Hal ini dapat membangun kebiasaan masyarakat. Sampah yang sudah terpilah dan terpisah diangkut dan dibawa ke pelaku industri daur ulang yang membutuhkan.
”Program ini secara perdana akan diterapkan di Kabupaten Tasikmalaya, Jawa Barat. Kami terbuka dengan setiap pemerintah daerah yang ingin bekerja sama. Sistem dan teknologinya sudah ada. Kini, tinggal menunggu kemauan dari pemerintah daerah,” ujarnya.
Direktur Sustainable Waste Indonesia Dini Trisyanti berpendapat, saat ini cakupan layanan persampahan dari pemerintah terbatas di area metropolitan dan masih mengandalkan kesukarelaan masyarakat. Padahal, masyarakat dan pemerintah mesti mengurangi ketergantungan terhadap tempat pembuangan akhir.
Teknologi yang menjembatani antara kebutuhan industri daur ulang dan kebiasaan masyarakat dalam memilah sampah turut mengangkat pekerja informal. Salah satunya adalah Hermanto (43), mitra pengepul MallSampah.
”Sehari-harinya, saya keliling hotel untuk mengambil sampah yang sudah terpilah. Saya memakai seragam dan topi sehingga merasa seperti pegawai kantor,” ujar Hermanto yang tinggal di Makassar, Sulawesi Selatan, saat dihubungi, Senin (21/12/2020).
Sebelum bergabung di MallSampah, dia keliling dari rumah ke rumah untuk mengangkut sampah. Sampah yang diperolehnya itu belum tentu terpilah, terpisah, dan bersih. Dia mengangkutnya dengan karung goni dan gerobak.
Sehari-harinya, saya keliling hotel untuk mengambil sampah yang sudah terpilah. Saya memakai seragam dan topi sehingga merasa seperti pegawai kantor.
Kini, dia menggunakan mobil bak untuk mengambil sampah.

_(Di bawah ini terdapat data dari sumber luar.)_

-- ==== Sys2Proof/Safety.lean ====
section
/-! DEFINITION. What counts as a safe run, and the terms in which the statements speak of a request and its answer, of a block
reset and of a tile's issue. -/

namespace Sys2Proof

open Sys2Proof.Machine

/-- The canonical form of object space. -/
abbrev Memory.wf (s : Machine.State) : Bool := Machine.memWf s.hbm

/-- The code log holds at most 32 codes (R419) and no counter of corrected faults exceeds 0xFFFF (R420). -/
def collectorBounded (s : Machine.State) : Prop := s.coll.log.length ≤ 32 ∧ ∀ e ∈ s.coll.corr, e.2 ≤ 0xFFFF

namespace Claims

/-- Request `m` waits at its function, can be taken (R333 to R335, R337), and passes orders 1 to 8 and 11 of Table Mailbox-3 for
the line `sp` of Table Mailbox-5. -/
def Passes (s : State) (sp : MsgSpec) (m : Msg) : Prop :=
  (if m.boot then canBoot s m else canTake s m.func) = true ∧ check8 (take s m) sp m = 0 ∧ sp.named = true ∧ m.opcode = sp.opcode

/-- A critical request also passes orders 9 and 10: its code verifies, and its counter is above the last one (R342, R343). -/
def Signed (s : State) (m : Msg) : Prop := macOk (take s m) m = true ∧ (s.func m.func).ctrLast < m.counter

/-- The response to `m` (R339). -/
def rspTo (m : Msg) (status detail : Nat) (payload ext : List Byte) (waits : Bool) : Rsp :=
  { opcode := m.opcode, tag := m.tag, critical := isCritical m, status := BitVec.ofNat 16 status, detail := BitVec.ofNat 64 detail,
    payload, ext, boot := m.boot, waits }

/-- A response of status 0x0000 without payload, with a `detail`. -/
def okTo (m : Msg) (detail : Nat) : Rsp := rspTo m 0 detail [] [] false

/-- Between `s` and `t` request `m` was taken and the response `r` became due to its function. -/
def Answered (s t : State) (m : Msg) (r : Rsp) : Prop :=
  (t.func m.func).rsps = (s.func m.func).rsps ++ [r]
    ∧ (t.func m.func).reqHead = if m.boot then (s.func m.func).reqHead else ((s.func m.func).reqHead + 1) % 65536

/-- Between `s` and `t` request `m` was taken and waits for its response (Table Mailbox-6). -/
def Pends (s t : State) (m : Msg) : Prop :=
  (t.func m.func).rsps = (s.func m.func).rsps
    ∧ (t.func m.func).taken = (s.func m.func).taken ++ [{ tag := m.tag, opcode := m.opcode, critical := isCritical m, boot := m.boot }]

/-- No function but the sender of `m` changed. -/
def OthersKeep (s t : State) (m : Msg) : Prop := ∀ g, g ≠ m.func → t.func g = s.func g

/-- Between `s` and `t` request `m` was taken and answered with `r`, and nothing else changed. -/
def Replies (s t : State) (m : Msg) (r : Rsp) : Prop := Answered s t m r ∧ OthersKeep s t m ∧ t = { s with funcs := t.funcs, lastTaken := t.lastTaken }

/-- Between `s` and `t` the entry `e` became due to function `f`. -/
def Due (s t : State) (f : Nat) (e : Entry) : Prop := (t.func f).evtQueue = (s.func f).evtQueue ++ [e]

/-- What every block reset leaves (R23, R25, R273, R451): the main domain's state is that of reset, the flash and the always-on
time base and comparators are as they were. -/
def BlockReset (s t : State) : Prop :=
  t.mainReset = true ∧ t.parts = [] ∧ t.ctxs = [] ∧ t.queues = [] ∧ t.steps = [] ∧ t.tiles = [] ∧ t.ports = [] ∧ t.windows = []
    ∧ t.jobs = [] ∧ t.hbm = [] ∧ t.gst = {} ∧ t.pmc = {} ∧ t.grants = {} ∧ t.power = {} ∧ t.life.ready = false
    ∧ t.life.sectors = s.life.sectors ∧ t.life.svnFloor = s.life.svnFloor ∧ t.life.devsets = s.life.devsets
    ∧ t.life.ownerCred = s.life.ownerCred ∧ t.variant = s.variant

/-- Tile `t` runs `r` of step `st` and issues `i` next (R190, R194); no injection is armed (R439). -/
def Issues (s : State) (t : Nat) (i : SkInsn) (r : SkeinRun) (st : Step) : Prop :=
  issueOk s t i = true ∧ (s.tile t).run = some r ∧ tfind s.steps r.slot = some st ∧ s.coll.inject = []

/-- The run once its next instruction has been taken. -/
def consumed (r : SkeinRun) : SkeinRun := { r with code := r.code.drop 1, issued := true }

/-- It was one of the vector unit, whose residue window is open then (R69). -/
def vecRun (r : SkeinRun) : SkeinRun := { consumed r with vecWin := true }

/-- It was one of the matrix unit. -/
def matRun (r : SkeinRun) : SkeinRun := { consumed r with matWin := true }

/-- The issue of the run's next instruction writes no trace record: it is not the skein's first, or the trace is off (R550). -/
def Untraced (s : State) (r : SkeinRun) (st : Step) : Prop :=
  (s.part st.part).trace.on = false ∨ r.code.length ≠ (nth (stepFile s st).skeins r.skein {}).code.length

/-- No stored bit of view `a` is poisoned, as tile `t` reads it (R62). -/
def Clean (s : State) (t slot : Nat) (st : Step) (a : Nat) : Prop := (readStored s t slot st a).any (·.2.2) = false

/-- The step once one of its operations other than a FETCH has issued (R183, R433). -/
def stepAfter (s : State) (r : SkeinRun) (st : Step) : Step :=
  { st with lastOp := time s, skeins := tput st.skeins r.skein 2 }

/-- What no issue on a tile changes: other steps and partitions, the objects and programs of its own, and everything outside the
engines. -/
def IssueFrame (s u : State) (slot p : Nat) : Prop :=
  (∀ k, k ≠ slot → tfind u.steps k = tfind s.steps k) ∧ (∀ q, q ≠ p → u.part q = s.part q)
    ∧ (u.part p).objs = (s.part p).objs ∧ (u.part p).progs = (s.part p).progs ∧ (u.part p).running = (s.part p).running
    ∧ u.aon = s.aon ∧ u.coll = s.coll ∧ u.life = s.life ∧ u.power = s.power ∧ u.gst = s.gst ∧ u.grants = s.grants
    ∧ u.rails = s.rails ∧ u.funcs = s.funcs ∧ u.queues = s.queues ∧ u.jobs = s.jobs

/-- The message waits: nothing can leave port `p` with it, in an egress freeze or without credits, and no abort notice stands there
(R391, R432). -/
def Waits (s : State) (p : Nat) : Prop :=
  (s.coll.freeze = true ∨ ((s.port p).cellHeld = 0 ∧ (s.port p).bulkHeld = 0)) ∧ ∀ m ∈ (s.port p).txq, isNotice m = false

/-- The writes that copy stored bits into view `d`, with their poison (R195). -/
def copyPuts (f : Upf.File) (d : Nat) (src : List (Nat × Nat × Bool)) : List Put :=
  ((viewBits f d).zip src).map fun e =>
    { tensor := e.1.tensor, off := e.1.off, width := e.1.width, val := e.2.2.1, bad := e.2.2.2 }

/-- Between `s` and `u` only the run on tile `t` and the counts of its step and partition changed; memory is as it was, but for a
trace of the partition. -/
def OnlyRun (s u : State) (t : Nat) (r : SkeinRun) (st : Step) (r' : SkeinRun) : Prop :=
  u.tile t = { s.tile t with run := some r', gated := false } ∧ (∀ k, k ≠ t → u.tile k = s.tile k)
    ∧ tfind u.steps r.slot = some (stepAfter s r st) ∧ IssueFrame s u r.slot st.part
    ∧ u.remOps = s.remOps ∧ u.ports = s.ports ∧ u.windows = s.windows ∧ u.ctxs = s.ctxs ∧ u.out = s.out
    ∧ ((s.part st.part).trace.on = false → u.hbm = s.hbm ∧ u.hbmPoison = s.hbmPoison)

/-- Object-space byte `a` lies in what a write touches. -/
def Touches (s : State) (slot : Nat) (st : Step) (e : Put) (a : Nat) : Prop :=
  ∃ p b, tensorPlace s slot st e.tensor = .hbm p b ∧ hbmAddr p b + e.off / 8 ≤ a
    ∧ a < hbmAddr p b + e.off / 8 + (e.off % 8 + e.width + 7) / 8

/-- Scratchpad byte `a` of tile `k` lies in what a write touches. -/
def TouchesScratch (s : State) (slot : Nat) (st : Step) (k : Nat) (e : Put) (a : Nat) : Prop :=
  ∃ b, tensorPlace s slot st e.tensor = .scratch slot e.tensor ∧ bufBase (s.tile k) slot e.tensor = some b ∧ b + e.off / 8 ≤ a
    ∧ a < b + e.off / 8 + (e.off % 8 + e.width + 7) / 8

/-- Between `s` and `u` memory outside the writes `l` of a step is as it was: every byte of object space and of every
scratchpad. An intermediate lies where its first write put it (R215), so the places are those of `u`. -/
def StoresOnly (s u : State) (slot : Nat) (st : Step) (l : List Put) : Prop :=
  (∀ a, (∀ e ∈ l, ¬ Touches u slot st e a) → mread u.hbm a = mread s.hbm a)
    ∧ ∀ k a, (∀ e ∈ l, ¬ TouchesScratch u slot st k e a) → mread (u.tile k).scratch a = mread (s.tile k).scratch a

/-- Tensor `i` of a step can be written and read back on tile `t`: object space, or a buffer that the tile holds. -/
def Placed (s : State) (t slot : Nat) (st : Step) (i : Nat) : Prop :=
  (∃ p b, tensorPlace s slot st i = .hbm p b ∧ memWf s.hbm = true)
    ∨ ∃ b, tensorPlace s slot st i = .scratch slot i ∧ bufBase (s.tile t) slot i = some b ∧ memWf (s.tile t).scratch = true

/-- What a place holds where a write went. -/
def bitsAt (s : State) (t slot : Nat) (st : Step) (e : Put) : Nat :=
  readBits (sourceOf s t (tensorPlace s slot st e.tensor)) e.off e.width

/-- Where a write begins: in object space or in tile `t`'s scratchpad, and at which bit of it. -/
def startBit (s : State) (t slot : Nat) (st : Step) (e : Put) : Option (Bool × Nat) :=
  match tensorPlace s slot st e.tensor with
  | .hbm p b => some (true, 8 * hbmAddr p b + e.off)
  | .scratch k i => (bufBase (s.tile t) k i).map fun b => (false, 8 * b + e.off)
  | .fixed .. => none

/-- No two writes meet. -/
def Apart (s : State) (t slot : Nat) (st : Step) (l : List Put) : Prop :=
  l.Pairwise fun x y => ∀ a b c, startBit s t slot st x = some (a, b) → startBit s t slot st y = some (a, c) →
    b + x.width ≤ c ∨ c + y.width ≤ b

/-- Between `s` and `u` the writes `l` of a step were made, and nothing else was written: where they do not meet, each one's
bits are there. -/
def Stores (s u : State) (t slot : Nat) (st : Step) (l : List Put) : Prop :=
  StoresOnly s u slot st l
    ∧ (Apart u t slot st l → ∀ e ∈ l, Placed s t slot st e.tensor → bitsAt u t slot st e = e.val % 2 ^ e.width)

/-- What a cell or a bulk message brings: header fields, payload, and its frame's counter and tag. -/
structure Brought where
  /-- queue pair -/
  qp : Nat
  /-- kind -/
  kind : Nat
  /-- window generation -/
  gen : Nat
  /-- window -/
  window : Nat
  /-- byte offset in the window -/
  pos : Nat
  /-- its bytes -/
  data : List Byte
  /-- those of them that are poisoned -/
  bad : List Nat
  /-- counter of its frame -/
  ctr : Nat
  /-- the tag of its frame holds -/
  tagOk : Bool

/-- What a cell brings: 48 bytes at 48 times its index (R383). -/
def cellBrings (c : Cell) : Brought :=
  { qp := c.qp, kind := c.kind, gen := c.gen, window := c.window, pos := 48 * c.index, data := padTo 48 (c.payload.take 48)
    bad := c.bad.filter (· < 48), ctr := c.frameCtr, tagOk := c.tagOk }

/-- What a bulk message brings (R384). -/
def bulkBrings (b : Bulk) : Brought :=
  { qp := b.qp, kind := b.kind, gen := b.gen, window := b.window, pos := b.offset, data := slice b.payload 0 b.length
    bad := b.bad.filter (· < b.length), ctr := b.frameCtr, tagOk := b.tagOk }

/-- Command `i` is the arrival at port `p` of a cell that is no control message, or of a bulk message of 1 to 8192 bytes. -/
def Arrives (i : Instr) (now p : Nat) (x : Brought) : Prop :=
  (∃ c : Cell, i = .cellArrival now p c ∧ c.ctl = none ∧ x = cellBrings c)
    ∨ ∃ b : Bulk, i = .bulkMessageArrival now p b ∧ 1 ≤ b.length ∧ b.length ≤ 8192 ∧ x = bulkBrings b

/-- The piece of a collective's data that it brings (R407). -/
def pieceOf (x : Brought) : Chunk := { pos := x.pos, bytes := x.data, bad := x.bad }

/-- A message went into port `p`, and has left or waits there (R391). -/
def Handed (t : State) (p : Nat) (m : TxMsg) : Prop := m ∈ (t.port p).txq ∨ txOut p m ∈ t.out

/-- What a tile holds beside its scratchpad. -/
def SameWork (x y : Tile) : Prop :=
  x.run = y.run ∧ x.tails = y.tails ∧ x.bufs = y.bufs ∧ x.withdrawn = y.withdrawn ∧ x.testing = y.testing ∧ x.clock = y.clock

/-- Between `s` and `u` the step in `slot` ended as failed with `c`. -/
def FailsWith (u : State) (slot : Nat) (c : Code) : Prop := ∃ st, tfind u.steps slot = some st ∧ st.fail = some c

/-- The outcome of a step is still open. -/
def Undecided (st : Step) : Prop := st.fail = none ∧ st.notedDone = false

end Claims

end Sys2Proof
end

Agar sampah-sampah yang dikumpulkan dapat terlindung dari perubahan cuaca, dia merenovasi gudang pengepulannya dan menambahkan atap.

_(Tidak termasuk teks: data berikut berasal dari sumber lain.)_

/-- R53, R69, R114, R115, R191: VOP computes each value of its lane type by itself, 128 of 32 bits or 256 of 16 bits, and writes one
vector register; VFN computes 128 values (the bound of the functions is log 12); VRED leaves the tree's result in lane 0 and +0 in
every other (R117). The sticky conversion status gathers what each value raised (R109). -/
def Obligations.VectorArithmetic : Prop :=
  (∀ (s : State) (t fn x y z d rel : Nat) (r : SkeinRun) (st : Step), Issues s t (.vop fn 0 x y z d rel) r st →
    ∃ u r', exec (.vop t fn 0 x y z d rel) s = .next u ∧ OnlyRun s u t r st r' ∧ (∀ e, e ≠ d → vreg r' e = vreg r e)
      ∧ r' = { vecRun r with vregs := r'.vregs, conv := r'.conv }
      ∧ (∀ k, k < 128 → nth (vreg r' d) k 0 = BitVec.ofNat 32 (vopFloat fn 0 0 rel (nth (vreg r x) k 0).toNat
          (nth (vreg r y) k 0).toNat (nth (vreg r z) k 0).toNat).1)
      ∧ r.conv &&& r'.conv = r.conv)
  ∧ (∀ (s : State) (t fn lane x y z d rel : Nat) (r : SkeinRun) (st : Step), (lane = 1 ∨ lane = 2) →
    Issues s t (.vop fn lane x y z d rel) r st →
    ∃ u r', exec (.vop t fn lane x y z d rel) s = .next u ∧ OnlyRun s u t r st r' ∧ (∀ e, e ≠ d → vreg r' e = vreg r e)
      ∧ r' = { vecRun r with vregs := r'.vregs, conv := r'.conv }
      ∧ (∀ k, k < 128 → nth (vreg r' d) k 0 = BitVec.ofNat 32
          ((vopFloat fn lane lane rel ((nth (vreg r x) k 0).toNat % 65536) ((nth (vreg r y) k 0).toNat % 65536)
              ((nth (vreg r z) k 0).toNat % 65536)).1 % 65536
            + 65536 * ((vopFloat fn lane lane rel ((nth (vreg r x) k 0).toNat / 65536) ((nth (vreg r y) k 0).toNat / 65536)
              ((nth (vreg r z) k 0).toNat / 65536)).1 % 65536))))
  ∧ (∀ (s : State) (t fn x y z d rel : Nat) (r : SkeinRun) (st : Step), Issues s t (.vop fn 3 x y z d rel) r st →
    ∃ u r', exec (.vop t fn 3 x y z d rel) s = .next u ∧ OnlyRun s u t r st r' ∧ (∀ e, e ≠ d → vreg r' e = vreg r e)
      ∧ r' = { vecRun r with vregs := r'.vregs }
      ∧ (∀ k, k < 128 → nth (vreg r' d) k 0 = BitVec.ofNat 32 (vopInt fn rel (nth (vreg r x) k 0).toNat
          (nth (vreg r y) k 0).toNat (nth (vreg r z) k 0).toNat)))
  ∧ (∀ (s : State) (t fn x d : Nat) (r : SkeinRun) (st : Step), Issues s t (.vfn fn x d) r st →
    ∃ u r', exec (.vfn t fn x d) s = .next u ∧ OnlyRun s u t r st r' ∧ (∀ e, e ≠ d → vreg r' e = vreg r e)
      ∧ r' = { vecRun r with vregs := r'.vregs, conv := r'.conv }
      ∧ (∀ k, k < 128 → nth (vreg r' d) k 0 = (vecFn fn (nth (vreg r x) k 0)).1))
  ∧ (∀ (s : State) (t fn x d : Nat) (r : SkeinRun) (st : Step), Issues s t (.vred fn x d) r st →
    ∃ u r', exec (.vred t fn x d) s = .next u ∧ OnlyRun s u t r st r' ∧ (∀ e, e ≠ d → vreg r' e = vreg r e)
      ∧ r' = { vecRun r with vregs := r'.vregs, conv := r'.conv }
      ∧ nth (vreg r' d) 0 0 = (nth (pairTree (redOp fn) 7 ((List.range 128).map fun k => (nth (vreg r x) k 0, 0))) 0 (0, 0)).1
      ∧ (∀ k, 0 < k → nth (vreg r' d) k 0 = 0))

/-- R53, R62, R69, R99, R118, R128, R131: VLD puts the elements of the view into a register, in order from lane 0, and zero
into the values beyond them: unchanged in the lane's own format, INT32 accumulator words as FP32, else converted; a poisoned
operand fails the step instead. VST writes the register's values into the view, as plain elements, as blocks with their
scales, or as 2:4 values with metadata, and the map bits when asked, and nothing else, and leaves every register. Conversion
by VLD with `sat` = 0 is log 139. -/
def Obligations.VectorLoadsAndStores : Prop :=
  (∀ (s : State) (t a v lane rnd : Nat) (r : SkeinRun) (st : Step), Issues s t (.vld a v lane rnd) r st → Untraced s r st →
    let es := readView s t r.slot st a
    let i := (viewOf (stepFile s st) a).tensor
    let c := (tensorOf (stepFile s st) i).format
    es.any (·.2.2) = false →
    ∃ u r', exec (.vld t a v lane rnd) s = .next u ∧ (u.tile t).run = some r' ∧ IssueFrame s u r.slot st.part
      ∧ (∀ k, k ≠ t → u.tile k = s.tile k) ∧ u.hbm = s.hbm ∧ (u.tile t).scratch = (s.tile t).scratch
      ∧ (∀ e, e ≠ v → vreg r' e = vreg r e) ∧ r' = { vecRun r with vregs := r'.vregs, conv := r'.conv }
      ∧ (c = laneFmt lane → ¬ (c = 0 ∧ i ∈ st.intWords) → vreg r' v = ofLanes lane (es.map (·.1)) ∧ r'.conv = r.conv
          ∧ (u.tile t).lfsr = (s.tile t).lfsr)
      ∧ (c = 0 → laneFmt lane = 0 → i ∈ st.intWords → vreg r' v = ofLanes lane (es.map fun e =>
          (convElem 0 0 0 false (ofInt (BitVec.ofNat 32 e.1).toInt 0)).1) ∧ (u.tile t).lfsr = (s.tile t).lfsr)
      ∧ (c ≠ laneFmt lane → rnd ≠ 2 → vreg r' v = ofLanes lane (es.map fun e =>
          (convElem (laneFmt lane) rnd 0 false (decElem c e.1 e.2.1)).1) ∧ (u.tile t).lfsr = (s.tile t).lfsr)
      ∧ (c ≠ laneFmt lane → rnd = 2 → vreg r' v = ofLanes lane (es.zipIdx.map fun e =>
          (convElem (laneFmt lane) 2 (nth (lfsrGroups (s.tile t).lfsr es.length).1 e.2 0) false (decElem c e.1.1 e.1.2.1)).1)
          ∧ (u.tile t).lfsr = (lfsrGroups (s.tile t).lfsr es.length).2))
  ∧ (∀ (s : State) (t a v lane rnd : Nat) (r : SkeinRun) (st : Step), Issues s t (.vld a v lane rnd) r st →
    (readView (noteIssue s t (.vld a v lane rnd) r st) t r.slot st a).any (·.2.2) = false →
    ∃ u r', exec (.vld t a v lane rnd) s = .next u ∧ (u.tile t).run = some r' ∧ IssueFrame s u r.slot st.part
      ∧ (∀ k, k ≠ t → u.tile k = s.tile k) ∧ (u.tile t).scratch = (s.tile t).scratch
      ∧ u.hbm = (noteIssue s t (.vld a v lane rnd) r st).hbm
      ∧ (∀ e, e ≠ v → vreg r' e = vreg r e) ∧ r' = { vecRun r with vregs := r'.vregs, conv := r'.conv })
  ∧ (∀ (s : State) (t a v lane rnd : Nat) (r : SkeinRun) (st : Step), Issues s t (.vld a v lane rnd) r st → Undecided st →
    (readView (noteIssue s t (.vld a v lane rnd) r st) t r.slot st a).any (·.2.2) = true → s.coll.init = true → t < 2048 →
    ∃ u, exec (.vld t a v lane rnd) s = .next u ∧ FailsWith u r.slot 0x0C01 ∧ mkCode 2 (tileDie t) 0x02 ∈ u.coll.log)
  ∧ (∀ (s : State) (t d v lane rnd : Nat) (sat maps : Bool) (r : SkeinRun) (st : Step),
    Issues s t (.vst d v lane rnd sat false maps) r st →
    let w := viewOf (stepFile s st) d
    let x := tensorOf (stepFile s st) w.tensor
    let s1 := noteIssue s t (.vst d v lane rnd sat false maps) r st
    let vs := (laneVals lane (vreg r v)).take (viewCount w)
    isBlock x.format = false →
    let o := storePlain x w lane rnd sat (drawGroups s t (if x.format = laneFmt lane then 0 else rnd) vs.length).1 vs
    ∃ u, exec (.vst t d v lane rnd sat false maps) s = .next u ∧ IssueFrame s u r.slot st.part
      ∧ Stores s1 u t r.slot st (o.puts ++ (if maps then mapPuts x w o.vals else []))
      ∧ (Untraced s r st → Stores s u t r.slot st (o.puts ++ (if maps then mapPuts x w o.vals else [])))
      ∧ (u.tile t).run = some (orConv (vecRun r) o.conv) ∧ (∀ k, k ≠ t → SameWork (u.tile k) (s.tile k))
      ∧ (∀ p b, maps = false → tensorPlace u r.slot st w.tensor = .hbm p b →
          u.hbm = mbits s1.hbm (hbmAddr p b) (o.puts.map fun e => (e.off, e.width, e.val))))
  ∧ (∀ (s : State) (t d v lane rnd : Nat) (sat maps : Bool) (r : SkeinRun) (st : Step),
    Issues s t (.vst d v lane rnd sat true maps) r st →
    let w := viewOf (stepFile s st) d
    let x := tensorOf (stepFile s st) w.tensor
    let vs := (laneVals lane (vreg r v)).take (viewCount w)
    let o := storeSparse x w lane rnd sat (drawGroups s t (if x.format = laneFmt lane then 0 else rnd) (vs.length / 2)).1 vs
    let puts := o.puts ++ (if maps then mapPuts x w o.vals else [])
    ∃ u, exec (.vst t d v lane rnd sat true maps) s = .next u ∧ IssueFrame s u r.slot st.part
      ∧ Stores (noteIssue s t (.vst d v lane rnd sat true maps) r st) u t r.slot st puts
      ∧ (Untraced s r st → Stores s u t r.slot st puts)
      ∧ (u.tile t).run = some (orConv (vecRun r) o.conv) ∧ (∀ k, k ≠ t → SameWork (u.tile k) (s.tile k)))
  ∧ (∀ (s : State) (t d v lane rnd : Nat) (sat maps : Bool) (r : SkeinRun) (st : Step),
    Issues s t (.vst d v lane rnd sat false maps) r st →
    let w := viewOf (stepFile s st) d
    let x := tensorOf (stepFile s st) w.tensor
    let vs := (laneVals lane (vreg r v)).take (viewCount w)
    isBlock x.format = true →
    let o := storeBlocks x w.tensor (blockLen x.format) lane rnd
      (drawGroups s t (if x.format = laneFmt lane then 0 else rnd) vs.length).1 vs
      ((coords w).map fun c => (linIdx x c * fmtBits x.format, scaleIdx x c))
    let puts := o.puts ++ (if maps then mapPuts x w o.vals else [])
    ∃ u, exec (.vst t d v lane rnd sat false maps) s = .next u ∧ IssueFrame s u r.slot st.part
      ∧ Stores (noteIssue s t (.vst d v lane rnd sat false maps) r st) u t r.slot st puts
      ∧ (Untraced s r st → Stores s u t r.slot st puts)
      ∧ (u.tile t).run = some (orConv (vecRun r) o.conv) ∧ (∀ k, k ≠ t → SameWork (u.tile k) (s.tile k)))

/-- R43, R47, R62, R69, R118, R127: a pass writes one accumulator bank and reads memory only; a poisoned operand fails the
step with a fault of the tile and an invalid nibble fails it with 0x0401, whichever comes first in K; a drain writes the
rounded words of its bank into its view and leaves both banks. -/
def Obligations.MatrixPasses : Prop :=
  (∀ (s : State) (t a b bank bound : Nat) (clear bounded : Bool) (r : SkeinRun) (st : Step),
    Issues s t (.mma a b bank clear bounded bound) r st → Untraced s r st →
    let rows := extV (viewOf (stepFile s st) a) 1
    let x := passOf s t r.slot st a b (if bounded then min rows (sreg r bound).toNat else rows)
    let q := runPass x (if clear then [] else tget r.acc bank [])
    firstPoison x = none → firstBadNibble x = none →
      ∃ u r', exec (.mma t a b bank clear bounded bound) s = .next u ∧ (u.tile t).run = some r' ∧ IssueFrame s u r.slot st.part
        ∧ (∀ k, k ≠ t → u.tile k = s.tile k) ∧ u.hbm = s.hbm ∧ (u.tile t).scratch = (s.tile t).scratch
        ∧ tget r'.acc bank [] = q.1 ∧ tget r'.intForm bank false = x.int
        ∧ (∀ k, k ≠ bank → tget r'.acc k [] = tget r.acc k [] ∧ tget r'.intForm k false = tget r.intForm k false)
        ∧ r' = { matRun r with acc := r'.acc, intForm := r'.intForm, conv := r.conv ||| BitVec.ofNat 8 q.2 })
  ∧ (∀ (s : State) (t a b bank bound : Nat) (clear bounded : Bool) (r : SkeinRun) (st : Step),
    Issues s t (.mma a b bank clear bounded bound) r st →
    let s1 := noteIssue s t (.mma a b bank clear bounded bound) r st
    let rows := extV (viewOf (stepFile s st) a) 1
    let x := passOf s1 t r.slot st a b (if bounded then min rows (sreg r bound).toNat else rows)
    let q := runPass x (if clear then [] else tget r.acc bank [])
    (firstPoison x = none → firstBadNibble x = none →
      ∃ u r', exec (.mma t a b bank clear bounded bound) s = .next u ∧ (u.tile t).run = some r' ∧ IssueFrame s u r.slot st.part
        ∧ (∀ k, k ≠ t → u.tile k = s.tile k) ∧ u.hbm = s1.hbm ∧ (u.tile t).scratch = (s.tile t).scratch
        ∧ tget r'.acc bank [] = q.1 ∧ tget r'.intForm bank false = x.int
        ∧ (∀ k, k ≠ bank → tget r'.acc k [] = tget r.acc k [] ∧ tget r'.intForm k false = tget r.intForm k false)
        ∧ r' = { matRun r with acc := r'.acc, intForm := r'.intForm, conv := r.conv ||| BitVec.ofNat 8 q.2 })
    ∧ (∀ k, firstPoison x = some k → (∀ n, firstBadNibble x = some n → k < n + 4) → Undecided st → s.coll.init = true → t < 2048 →
      ∃ u, exec (.mma t a b bank clear bounded bound) s = .next u ∧ FailsWith u r.slot 0x0C01
        ∧ mkCode 2 (tileDie t) 0x02 ∈ u.coll.log)
    ∧ (∀ n, firstBadNibble x = some n → (∀ k, firstPoison x = some k → n + 4 ≤ k) → Undecided st →
      ∃ u, exec (.mma t a b bank clear bounded bound) s = .next u ∧ FailsWith u r.slot 0x0401 ∧ u.coll = s.coll))
  ∧ (∀ (s : State) (t d bank rnd shift : Nat) (sat : Bool) (r : SkeinRun) (st : Step), Issues s t (.drain d bank rnd sat shift) r st →
    let v := viewOf (stepFile s st) d
    let x := tensorOf (stepFile s st) v.tensor
    let int := tget r.intForm bank false
    let gs := (drawGroups s t (if x.format = 0 then 0 else rnd) (drainCells v).length).1
    let puts := (drainCells v).zipIdx.map fun c =>
      ({ tensor := v.tensor, off := linIdx x (nth (coords v) c.1.1 (0, 0, 0, 0)) * fmtBits x.format, width := fmtBits x.format,
         val := (drainWord x.format rnd (nth gs c.2 0) sat int shift (tget (tget r.acc bank []) c.1.2 0)).1 } : Put)
    ∃ u r' st', exec (.drain t d bank rnd sat shift) s = .next u ∧ (u.tile t).run = some r' ∧ r' = { matRun r with conv := r'.conv }
      ∧ IssueFrame s u r.slot st.part ∧ (∀ k, k ≠ t → SameWork (u.tile k) (s.tile k))
      ∧ Stores (noteIssue s t (.drain d bank rnd sat shift) r st) u t r.slot st puts
      ∧ (Untraced s r st → Stores s u t r.slot st puts)
      ∧ tfind u.steps r.slot = some st' ∧ (v.tensor ∈ st'.intWords ↔ x.format = 0 ∧ int = true)
      ∧ (∀ p b, tensorPlace u r.slot st v.tensor = .hbm p b →
          u.hbm = mbits (noteIssue s t (.drain d bank rnd sat shift) r st).hbm (hbmAddr p b) (puts.map fun e => (e.off, e.width, e.val))))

Kisah Hermanto sejalan dengan harapan Novrizal karena pelaku informal, seperti pemulung dan pengepul, memegang peran kunci dalam tata kelola persampahan Indonesia. ”Kita perlu memaksimalkan kapasitas mereka dan melibatkan mereka dalam ekosistmen yang lebih modern, yakni yang memanfaatkan teknologi dan memperhatikan keselamatan kerja,” katanya.
Sentuhan teknologi membuat sampah terlahir kembali menjadi bahan baku bagi industri. Sentuhan yang sama turut mengangkat daya dan citra pemulung dan pengepul. Kini, sentuhan itu menunggu pemangku kebijakan dan kesadaran masyarakat untuk merengkuhnya.